### Collected data entries:
───
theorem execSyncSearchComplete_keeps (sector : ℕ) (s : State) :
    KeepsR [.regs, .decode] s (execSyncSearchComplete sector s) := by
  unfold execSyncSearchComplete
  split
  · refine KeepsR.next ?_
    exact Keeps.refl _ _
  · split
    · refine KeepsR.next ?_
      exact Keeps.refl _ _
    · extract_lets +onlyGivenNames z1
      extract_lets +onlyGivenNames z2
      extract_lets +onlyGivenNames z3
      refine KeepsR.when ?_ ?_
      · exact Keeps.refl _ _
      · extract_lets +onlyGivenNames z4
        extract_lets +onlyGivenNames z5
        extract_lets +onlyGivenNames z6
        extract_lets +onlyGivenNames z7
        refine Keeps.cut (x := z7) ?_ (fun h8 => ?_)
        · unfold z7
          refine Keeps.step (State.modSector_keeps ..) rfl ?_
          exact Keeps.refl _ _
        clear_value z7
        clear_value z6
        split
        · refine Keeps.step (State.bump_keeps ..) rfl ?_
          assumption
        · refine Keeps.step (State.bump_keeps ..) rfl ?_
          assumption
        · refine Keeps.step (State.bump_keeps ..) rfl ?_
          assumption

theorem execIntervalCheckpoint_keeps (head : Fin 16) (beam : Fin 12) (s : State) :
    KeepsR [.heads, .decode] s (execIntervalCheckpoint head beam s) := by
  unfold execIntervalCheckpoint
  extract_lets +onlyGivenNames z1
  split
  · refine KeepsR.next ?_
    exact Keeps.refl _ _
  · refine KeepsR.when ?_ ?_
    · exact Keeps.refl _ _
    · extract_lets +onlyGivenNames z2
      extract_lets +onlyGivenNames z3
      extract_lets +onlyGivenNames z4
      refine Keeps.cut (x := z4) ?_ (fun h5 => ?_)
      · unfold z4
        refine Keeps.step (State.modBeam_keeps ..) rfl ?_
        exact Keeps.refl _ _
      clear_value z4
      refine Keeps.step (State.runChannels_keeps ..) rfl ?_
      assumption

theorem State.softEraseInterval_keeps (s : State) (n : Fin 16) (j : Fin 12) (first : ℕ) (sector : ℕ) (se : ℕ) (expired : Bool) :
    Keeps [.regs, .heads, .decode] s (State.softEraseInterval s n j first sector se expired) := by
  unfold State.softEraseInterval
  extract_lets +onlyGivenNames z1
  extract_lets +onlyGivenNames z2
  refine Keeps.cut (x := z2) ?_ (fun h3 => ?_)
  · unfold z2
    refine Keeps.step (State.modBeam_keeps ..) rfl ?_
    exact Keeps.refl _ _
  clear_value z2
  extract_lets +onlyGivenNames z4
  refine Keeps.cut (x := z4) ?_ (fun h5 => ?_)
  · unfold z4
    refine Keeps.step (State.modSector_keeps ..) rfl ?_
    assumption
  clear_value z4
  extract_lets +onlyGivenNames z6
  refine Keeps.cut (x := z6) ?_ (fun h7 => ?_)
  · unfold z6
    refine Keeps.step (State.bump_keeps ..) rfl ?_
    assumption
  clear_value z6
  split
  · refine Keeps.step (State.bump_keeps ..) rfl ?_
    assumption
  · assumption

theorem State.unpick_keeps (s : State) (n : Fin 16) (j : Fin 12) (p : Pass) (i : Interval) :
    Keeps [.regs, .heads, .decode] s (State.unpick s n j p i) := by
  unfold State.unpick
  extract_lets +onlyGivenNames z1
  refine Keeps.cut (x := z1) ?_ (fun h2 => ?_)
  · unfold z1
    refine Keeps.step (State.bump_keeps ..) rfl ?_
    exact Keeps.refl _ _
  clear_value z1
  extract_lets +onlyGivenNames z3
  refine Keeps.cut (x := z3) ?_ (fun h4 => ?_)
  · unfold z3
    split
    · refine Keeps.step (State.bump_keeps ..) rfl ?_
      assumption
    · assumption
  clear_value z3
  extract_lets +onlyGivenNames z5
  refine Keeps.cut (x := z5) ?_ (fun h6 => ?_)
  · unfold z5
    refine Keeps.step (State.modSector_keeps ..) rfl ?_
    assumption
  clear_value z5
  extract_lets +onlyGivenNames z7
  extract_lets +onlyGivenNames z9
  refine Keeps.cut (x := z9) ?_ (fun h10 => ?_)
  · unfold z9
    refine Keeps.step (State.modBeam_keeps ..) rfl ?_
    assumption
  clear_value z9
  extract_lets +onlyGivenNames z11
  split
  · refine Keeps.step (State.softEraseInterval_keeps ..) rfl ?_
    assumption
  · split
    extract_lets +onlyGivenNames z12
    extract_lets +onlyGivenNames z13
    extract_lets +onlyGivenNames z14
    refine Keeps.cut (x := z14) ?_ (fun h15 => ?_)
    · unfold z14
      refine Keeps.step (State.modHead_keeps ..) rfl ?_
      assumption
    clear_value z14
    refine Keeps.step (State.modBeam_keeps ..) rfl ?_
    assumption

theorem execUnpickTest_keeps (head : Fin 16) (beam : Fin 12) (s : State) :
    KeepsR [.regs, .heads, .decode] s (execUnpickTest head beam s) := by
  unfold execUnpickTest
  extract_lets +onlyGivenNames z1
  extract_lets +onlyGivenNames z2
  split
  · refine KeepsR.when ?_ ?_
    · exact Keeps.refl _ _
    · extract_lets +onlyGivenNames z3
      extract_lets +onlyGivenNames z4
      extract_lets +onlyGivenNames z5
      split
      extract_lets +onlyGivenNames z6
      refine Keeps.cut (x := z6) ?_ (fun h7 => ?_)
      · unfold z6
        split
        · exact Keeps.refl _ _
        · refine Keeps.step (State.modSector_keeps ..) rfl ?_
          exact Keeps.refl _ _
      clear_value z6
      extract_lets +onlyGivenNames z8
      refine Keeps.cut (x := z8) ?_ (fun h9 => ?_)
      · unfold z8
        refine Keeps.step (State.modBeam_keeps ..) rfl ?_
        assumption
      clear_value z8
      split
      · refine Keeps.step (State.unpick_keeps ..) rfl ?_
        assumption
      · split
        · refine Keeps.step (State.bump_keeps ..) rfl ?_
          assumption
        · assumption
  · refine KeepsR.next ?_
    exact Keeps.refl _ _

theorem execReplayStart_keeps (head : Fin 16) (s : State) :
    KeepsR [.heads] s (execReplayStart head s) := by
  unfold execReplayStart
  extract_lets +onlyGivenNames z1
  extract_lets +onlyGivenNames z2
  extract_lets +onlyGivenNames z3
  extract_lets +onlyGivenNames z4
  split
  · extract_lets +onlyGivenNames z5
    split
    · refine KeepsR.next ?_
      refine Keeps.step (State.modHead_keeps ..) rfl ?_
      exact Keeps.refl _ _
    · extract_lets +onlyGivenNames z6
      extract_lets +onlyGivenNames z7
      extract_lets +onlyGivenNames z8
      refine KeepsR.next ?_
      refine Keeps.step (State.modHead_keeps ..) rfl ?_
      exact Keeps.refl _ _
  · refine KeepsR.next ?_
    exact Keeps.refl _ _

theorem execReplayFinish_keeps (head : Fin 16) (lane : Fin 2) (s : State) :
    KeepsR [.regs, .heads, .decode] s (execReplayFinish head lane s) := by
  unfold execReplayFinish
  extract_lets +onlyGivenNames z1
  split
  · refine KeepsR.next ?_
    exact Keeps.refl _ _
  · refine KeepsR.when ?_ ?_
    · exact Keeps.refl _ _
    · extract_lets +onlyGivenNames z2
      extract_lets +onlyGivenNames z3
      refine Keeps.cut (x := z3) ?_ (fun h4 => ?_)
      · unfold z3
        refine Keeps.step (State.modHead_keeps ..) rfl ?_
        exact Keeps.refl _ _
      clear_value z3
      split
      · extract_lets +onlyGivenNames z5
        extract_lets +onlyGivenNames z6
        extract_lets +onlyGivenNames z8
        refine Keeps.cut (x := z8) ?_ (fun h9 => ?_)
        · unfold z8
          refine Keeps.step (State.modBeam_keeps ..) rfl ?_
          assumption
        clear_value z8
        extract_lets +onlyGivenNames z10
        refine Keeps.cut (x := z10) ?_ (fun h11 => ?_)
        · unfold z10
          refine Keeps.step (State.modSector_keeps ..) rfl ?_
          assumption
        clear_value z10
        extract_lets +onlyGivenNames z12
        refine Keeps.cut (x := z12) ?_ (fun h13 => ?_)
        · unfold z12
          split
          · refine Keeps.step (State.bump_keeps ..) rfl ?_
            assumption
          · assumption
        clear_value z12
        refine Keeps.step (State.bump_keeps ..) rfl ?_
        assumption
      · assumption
───
### Your objective:
In the records above, some lines may contain the word "regs"; copy every one of them.

### Your response:
    KeepsR [.regs, .decode] s (execSyncSearchComplete sector s) := by
    Keeps [.regs, .heads, .decode] s (State.softEraseInterval s n j first sector se expired) := by
    Keeps [.regs, .heads, .decode] s (State.unpick s n j p i) := by
    KeepsR [.regs, .heads, .decode] s (execUnpickTest head beam s) := by
    KeepsR [.regs, .heads, .decode] s (execReplayFinish head lane s) := by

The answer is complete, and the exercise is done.